Assignment: Going through the lines below, tally those that include "transacts", and give only the number.

Dataset entries:

-- ==== Sys2Proof/Tests/Slice0.lean ====
section
/-! SUPPORT. The model's own tests, from 95_test_vectors.md and the encodings of 30_encoding.md, and a witness for the
hypotheses of every statement. -/

namespace Sys2Proof.Tests

open Sys2Proof.Machine

/-! ## The named trees and small states -/

/-- TA of 95_test_vectors.md. -/
def ta : Tree := .branch (.leaf 0x41) (.branch (.leaf 0x42) .endLeaf)

/-- T4 of 95_test_vectors.md: no EndLeaf. -/
def t4 : Tree := .branch (.leaf 0x41) (.leaf 0x42)

/-- TP of 95_test_vectors.md: a byte at two leaves. -/
def tp : Tree := .branch (.leaf 0x41) (.branch (.leaf 0x41) .endLeaf)

/-- TM of 95_test_vectors.md: two EndLeaf nodes. -/
def tm : Tree := .branch .endLeaf (.branch (.leaf 0x41) .endLeaf)

/-- `BITSRC` with these bits, cursor 0. -/
def source (bits : List Bit) : BitSource := { data := bits, pos := 0, error := none }

/-- `BITSNK` with these bits, none delivered. -/
def sink (bits : List Bit) : BitSink :=
  { bits := bits, off := BitVec.ofNat 3 bits.length, delivered := 0, error := none }

/-- `BYTESRC` with these bytes, cursor 0. -/
def input (bytes : List Byte) : ByteSource := { data := bytes, pos := 0, error := none }

/-- A running command in a phase, with everything else as after reset. -/
def running (p : Phase) : State := { State.reset with status := .busy, phase := p }

/-- A parse under way, with these bits to come. -/
def reading (p : Phase) (bits : List Bit) : State := { running p with src := source bits }

/-- A parse with the discriminant bits of a token already read. -/
def readingOn (p : Phase) (k : TokenPart) (bits : List Bit) : State :=
  { reading p bits with token := k, src := { source bits with pos := k.moved.length } }

/-- An emission under way, with this subtree next and nothing after it. -/
def writing (p : Phase) (t : Tree) : State :=
  { running p with tree := some t, wstack := [{ sub := t, depth := 0 }] }

/-- A walk of TA, at this node. -/
def walking (n : Tree) : State := { running .dWalk with tree := some ta, node := some n }

/-- `COMPRESS` with TA, after its description. -/
def encoding (p : Phase) : State := { running p with tree := some ta, ct := some (tableOf ta) }

/-- `READY` with a tree in `TREE` and an input. -/
def loaded (t : Tree) (bytes : List Byte) : State :=
  { State.reset with tree := some t, ysrc := input bytes }

/-- A fault recorded, as after V-CO-24. -/
def faulted : State := { State.reset with status := .faulted, cause := 3 }

theorem quiet (s : State) (h : s.answers = []) : Undisturbed s := by
  intro a ha
  simp [h] at ha

/-! ## Well-formedness -/

theorem test_wf_accepts_ta : ta.wf = true := by decide
theorem test_wf_refuses_no_end_leaf : t4.wf = false := by decide
theorem test_wf_refuses_two_end_leaves : tm.wf = false := by decide
theorem test_wf_refuses_repeated_byte : tp.wf = false := by decide

/-- R96, R103: no instruction is ill-formed. -/
theorem test_wf_all_values (v : Byte) : (Instr.leaf v).wf = true := rfl

/-! ## Decoding: words written out from the encodings -/

/-- R91: `1`. -/
theorem test_decode_branch : decodeToken [true] = .ok (.branch, []) := by decide
/-- R92, V-EN-11: `01 01000001`. -/
theorem test_decode_leaf :
    decodeToken [false, true, false, true, false, false, false, false, false, true] = .ok (.leaf 0x41, []) := by decide
/-- R92, V-EN-5: `01 00000001`, followed by another bit. -/
theorem test_decode_leaf_low_bit :
    decodeToken [false, true, false, false, false, false, false, false, false, true, true] =
      .ok (.leaf 0x01, [true]) := by decide
/-- R93: `00`. -/
theorem test_decode_end : decodeToken [false, false] = .ok (.endLeaf, []) := by decide
/-- R102: the four codes of `CMD`. -/
theorem test_decode_commands :
    [0b00#2, 0b01#2, 0b10#2, 0b11#2].map decodeCmd = [.readTree, .writeTree, .decompress, .compress] := by decide

/-- R96: bits run out. -/
theorem test_decode_no_bit : decodeToken [] = .error .noFirstBit := by decide
theorem test_decode_one_zero : decodeToken [false] = .error .noSecondBit := by decide
/-- V-RT-13: nine bits. -/
theorem test_decode_short_value :
    decodeToken [false, true, false, false, false, false, false, false, false] = .error .shortValue := by decide

/-- R58, V-EN-10: `A8` starts with the token `1`. -/
theorem test_decode_bytes :
    decodeBytes [0xA8, 0x35, 0x08] = .ok (.branch, (unpack [0xA8, 0x35, 0x08]).drop 1) := by decide

/-- V-EN-10 and V-WT-1: the byte image of `ser(TA)`. -/
theorem test_ser_ta : pack (ser ta) = [0xA8, 0x35, 0x08] := by decide
/-- V-RT-12: `100`. -/
theorem test_parse_truncated : parse [true, false, false] = .error .noFirstBit := by decide
/-- V-RT-4. -/
theorem test_parse_ta : parse (ser ta ++ [false, true]) = .ok (ta, [false, true]) := by decide

/-- The opcode table's rows, numbered as the table numbers them (log 4). -/
theorem test_table_words :
    decodeTableWord 1 1 = some .branch ∧ decodeTableWord 16 0b0101000001 = some (.leaf 0x41) ∧
    decodeTableWord 8 0 = some .readTree ∧ decodeTableWord 8 1 = some .writeTree ∧
    decodeTableWord 8 2 = some .decompress ∧ decodeTableWord 8 3 = some .compress ∧
    decodeTableWord 8 4 = none := by decide

/-- A placed command is the one the next step runs: `READ_TREE` starts. -/
theorem test_fetch_command :
    step (State.reset.withFetchWord 8 0) = exec .readTree (State.reset) := by rfl

/-- A placed token is the one the next step reads: the tree is complete. -/
theorem test_fetch_leaf :
    ∃ t, step (State.reset.withFetchWord 16 0b0101000001) = .next t ∧ t.tree = some (.leaf 0x41) ∧
      t.status = .ready := ⟨_, rfl, by decide, by decide⟩

/-! ## One step of each instruction -/

/-- R121: `1` opens a Branch. -/
theorem test_branch_read : ∃ t, step (reading .rt [true]) = .next t ∧ t.rstack = [.needLeft] ∧ t.src.pos = 1 :=
  ⟨_, rfl, by decide, by decide⟩

/-- R141, R145: `1` is written, the left subtree comes next. -/
theorem test_branch_written :
    ∃ t, exec .branch (writing .wt ta) = .next t ∧ t.snk.bits = [true] ∧
      t.wstack.map (fun f => f.sub) = [.leaf 0x41, .branch (.leaf 0x42) .endLeaf] :=
  ⟨_, rfl, by decide, by decide⟩

/-- R6, R121: a step reads one bit of a token, and no more. -/
theorem test_token_bit_by_bit :
    ∃ t, step (reading .rt [false, true, true, true, true, true, true, true, true, true]) = .next t ∧
      t.token = .zero ∧ t.src.pos = 1 ∧ t.trace = [{ call := .readBit, reply := .bit false }] :=
  ⟨_, rfl, by decide, by decide, by decide⟩

/-- R69, R239: the second transaction of a token may hang, with the first one done. -/
theorem test_hang_inside_a_token :
    step { readingOn .rt .zero [false, true] with waits := [none] } =
      .next { readingOn .rt .zero [false, true] with waits := [none] } := by rfl

/-- R239: a Branch beyond `MAX_DEPTH` needs no transaction, so nothing can keep it waiting. -/
theorem test_depth_fault_needs_no_answer :
    ∃ t, step { writing .wt ta with
        waits := [none], par := { chunkLessOne := 0, maxDepth := some 0, obufMax := none } } = .next t ∧
      t.status = .faulted ∧ t.cause = 5 := ⟨_, rfl, by decide, by decide⟩

/-- V-RT-2: a description of ten bits. -/
theorem test_leaf_read :
    ∃ t, step (readingOn .rt .zeroOne [false, true, true, true, true, true, true, true, true, true]) = .next t ∧
      t.tree = some (.leaf 0xFF) ∧ t.src.pos = 10 := ⟨_, rfl, by decide, by decide⟩

/-- V-WT-3: the value of a Leaf is written, most significant bit first. -/
theorem test_leaf_written :
    ∃ t, exec (.leaf 0x41) { writing .wt (.leaf 0x41) with token := .zeroOne, snk := sink [false, true] } = .next t ∧
      t.snk.bits = [false, true, false, true, false, false, false, false, false, true] ∧ t.snk.off = 2 :=
  ⟨_, rfl, by decide, by decide⟩

/-- V-RT-1. -/
theorem test_end_read :
    ∃ t, step (readingOn .rt .zero [false, false]) = .next t ∧ t.tree = some .endLeaf ∧ t.status = .ready :=
  ⟨_, rfl, by decide, by decide⟩

/-- V-WT-6: at the current position, without alignment, the second bit. -/
theorem test_end_written :
    ∃ t, exec .endLeaf { writing .wt .endLeaf with token := .zero, snk := sink [true, false, true, false] } = .next t ∧
      t.snk.bits = [true, false, true, false, false] ∧ t.snk.off = 5 := ⟨_, rfl, by decide, by decide⟩

/-- V-RT-8: the empty source. -/
theorem test_read_tree_empty_source :
    ∃ t, exec .readTree (reading .rt []) = .next t ∧ t.status = .faulted ∧ t.cause = 1 ∧ t.src.pos = 0 :=
  ⟨_, rfl, by decide, by decide, by decide⟩

/-- V-RT-14: the old tree is discarded at the start. -/
theorem test_read_tree_drops_tree :
    ∃ t, exec .readTree (loaded ta []) = .next t ∧ t.tree = none := ⟨_, rfl, rfl⟩

/-- V-WT-7. -/
theorem test_write_tree_no_tree :
    ∃ t, exec .writeTree State.reset = .next t ∧ t.cause = 3 ∧ t.snk.bits = [] ∧ t.trace = [] :=
  ⟨_, rfl, by decide, by decide, by decide⟩

/-- V-WT-2: END is the whole description; no flush, no padding. -/
theorem test_write_tree_end :
    ∃ t, exec .writeTree { writing .wt .endLeaf with token := .zero, snk := sink [false] } = .next t ∧
      t.snk.bits = [false, false] ∧ t.status = .ready :=
  ⟨_, rfl, by decide, by decide⟩

/-- R173: 1 goes right. -/
theorem test_decompress_walks_right :
    ∃ t, exec .decompress { walking ta with src := source [true] } = .next t ∧
      t.node = some (.branch (.leaf 0x42) .endLeaf) := ⟨_, rfl, by decide⟩

/-- V-DE-13, `n = 24`: the bits end at a code-word boundary. -/
theorem test_decompress_runs_out :
    ∃ t, exec .decompress (walking ta) = .next t ∧ t.cause = 1 ∧ t.info = 1 ∧ t.tree = none :=
  ⟨_, rfl, by decide, by decide, by decide⟩

/-- V-CO-20: no code for 0x43. -/
theorem test_compress_missing_code :
    ∃ t, exec .compress { encoding .cEmit with cbuf := [0x43] } = .next t ∧ t.cause = 2 ∧ t.info = 0x043 ∧
      t.tree = some ta := ⟨_, rfl, by decide, by decide, by decide⟩

/-- S2: the code of 0x42 is `10`. -/
theorem test_compress_looks_up :
    ∃ t, exec .compress { encoding .cEmit with cbuf := [0x42] } = .next t ∧ t.code = some [true, false] :=
  ⟨_, rfl, by decide⟩

/-! ## Witnesses: concrete states and operands that meet the hypotheses of each statement that has any -/

theorem witness_DecodeAndEncodeAgree :
    (Instr.compress.wf = true ∧ encode .compress = .cmd 0b11) ∧
    ((Instr.leaf 0xFF).wf = true ∧
      encode (.leaf 0xFF) = .token [false, true, true, true, true, true, true, true, true, true]) ∧
    decode (.cmd 0b00) = .ok (.readTree, []) ∧
    decode (.token [false, false, true]) = .ok (.endLeaf, [true]) := by decide

theorem witness_SerializationIsPrefixFree : ser ta ++ [true] = ser ta ++ [true] := rfl

theorem witness_ParseInvertsSerialization : parse [false, false, true] = .ok (.endLeaf, [true]) := by decide

theorem witness_PackAndUnpackAreInverse :
    (0 < (bits8 0xA5).length / 8 ∧ 1 < (unpack [0xA5, 0x5A]).length / 8) ∧ (bits8 0xA5).length % 8 = 0 := by decide

theorem witness_ByteBitsMostSignificantFirst : (0 < 8 ∧ 7 < 8) ∧ (bits8 0x80).length = 8 := by decide

theorem witness_CodeTableHoldsPathsOfLeaves :
    codeOf ta .eom = some [true, true] ∧ pathsOf (.byte 0x42) (paths ta []) = [[true, false]] := by decide

theorem witness_CodesArePrefixFree :
    Sym.byte 0x41 ≠ .eom ∧ codeOf ta (.byte 0x41) = some [false] ∧ codeOf ta .eom = some [true, true] := by decide

theorem witness_ReadBit_last_bit :
    answer (reading .rt [true]) = .ok (Config.deviceChoice 0) ∧
      (reading .rt [true]).src.data[(reading .rt [true]).src.pos]? = some true := ⟨rfl, rfl⟩

theorem witness_ReadBit_no_bit :
    answer (reading .rt []) = .ok (Config.deviceChoice 0) ∧
      (reading .rt []).src.data.length ≤ (reading .rt []).src.pos := ⟨rfl, by decide⟩

theorem witness_ReadBits8_last_byte :
    answer (reading .rt (bits8 0x41)) = .ok (Config.deviceChoice 0) ∧
      (reading .rt (bits8 0x41)).src.pos + 8 ≤ (reading .rt (bits8 0x41)).src.data.length := ⟨rfl, by decide⟩

theorem witness_ReadBits8_seven_bits :
    answer (reading .rt ((bits8 0x41).drop 1)) = .ok (Config.deviceChoice 0) ∧
      (reading .rt ((bits8 0x41).drop 1)).src.pos ≤ (reading .rt ((bits8 0x41).drop 1)).src.data.length ∧
      (reading .rt ((bits8 0x41).drop 1)).src.data.length < (reading .rt ((bits8 0x41).drop 1)).src.pos + 8 :=
  ⟨rfl, by decide, by decide⟩

theorem witness_WritesAppendToTheSink : answer State.reset = .ok (Config.deviceChoice 0) := rfl

theorem witness_FlushPadsAndDelivers_aligned :
    answer State.reset = .ok (Config.deviceChoice 0) ∧
      State.reset.snk.off.toNat = State.reset.snk.bits.length % 8 ∧ State.reset.snk.off = 0 :=
  ⟨rfl, by decide, rfl⟩

theorem witness_FlushPadsAndDelivers_seven_bits :
    answer { State.reset with snk := sink (List.replicate 7 true) } = .ok (Config.deviceChoice 0) ∧
      (sink (List.replicate 7 true)).off.toNat = (sink (List.replicate 7 true)).bits.length % 8 :=
  ⟨rfl, by decide⟩

theorem witness_ReadBytesReturnsSomeOfTheNext :
    1 ≤ 2 ∧ answer (loaded ta [1, 2, 3]) = .ok (Config.deviceChoice 0) ∧
      (1 ≤ 1 ∧ 1 ≤ min 2 ((loaded ta [1, 2, 3]).ysrc.data.length - (loaded ta [1, 2, 3]).ysrc.pos)) ∧
      (1 ≤ 2 ∧ 2 ≤ min 2 ((loaded ta [1, 2, 3]).ysrc.data.length - (loaded ta [1, 2, 3]).ysrc.pos)) :=
  ⟨by decide, rfl, by decide, by decide⟩

theorem witness_StepRunsIssuedCommand :
    ({ State.reset with host := [.issue 0b11] } : State).status = .ready ∧
      ({ State.reset with host := [.issue 0b11] } : State).host = .issue 0b11 :: [] := ⟨rfl, rfl⟩

/-- The three clauses: a step without a transaction, no wait, and a wait that is over. -/
theorem witness_StepContinuesRunningCommand :
    ((running .cTable).status = .busy ∧ (running .cTable).phase.command = some .compress ∧
      (∀ a h, (running .cTable).host = a :: h → a ≠ .tick ∧ a.anyTime = false) ∧
      transacts (running .cTable) = false) ∧
    (running .rt).waits = [] ∧
    (transacts { running .rt with waits := [some 0] } = true ∧
      ({ running .rt with waits := [some 0] } : State).waits = some 0 :: []) :=
  ⟨⟨rfl, rfl, nofun, rfl⟩, rfl, rfl, rfl⟩

/-- A token all to come, and one with only its last transaction to come. -/
theorem witness_StepRunsDecodedToken :
    ((reading .dTree [false, false, true]).status = .busy ∧ (reading .dTree [false, false, true]).phase.reads = true ∧
      Alone (reading .dTree [false, false, true]) ∧ Undisturbed (reading .dTree [false, false, true]) ∧
      decodeToken ((reading .dTree [false, false, true]).token.moved ++ (reading .dTree [false, false, true]).src.left) =
        .ok (.endLeaf, [true]) ∧ 2 = (readTxns .endLeaf).length - (reading .dTree []).token.moved.length) ∧
    (decodeToken ((readingOn .rt .zeroOne (false :: true :: bits8 7)).token.moved ++
        (readingOn .rt .zeroOne (false :: true :: bits8 7)).src.left) = .ok (.leaf 7, []) ∧
      1 = (readTxns (.leaf 7)).length - TokenPart.zeroOne.moved.length) :=
  ⟨⟨rfl, rfl, ⟨rfl, rfl⟩, quiet _ rfl, by decide, rfl⟩, by decide, rfl⟩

Exercise response: 2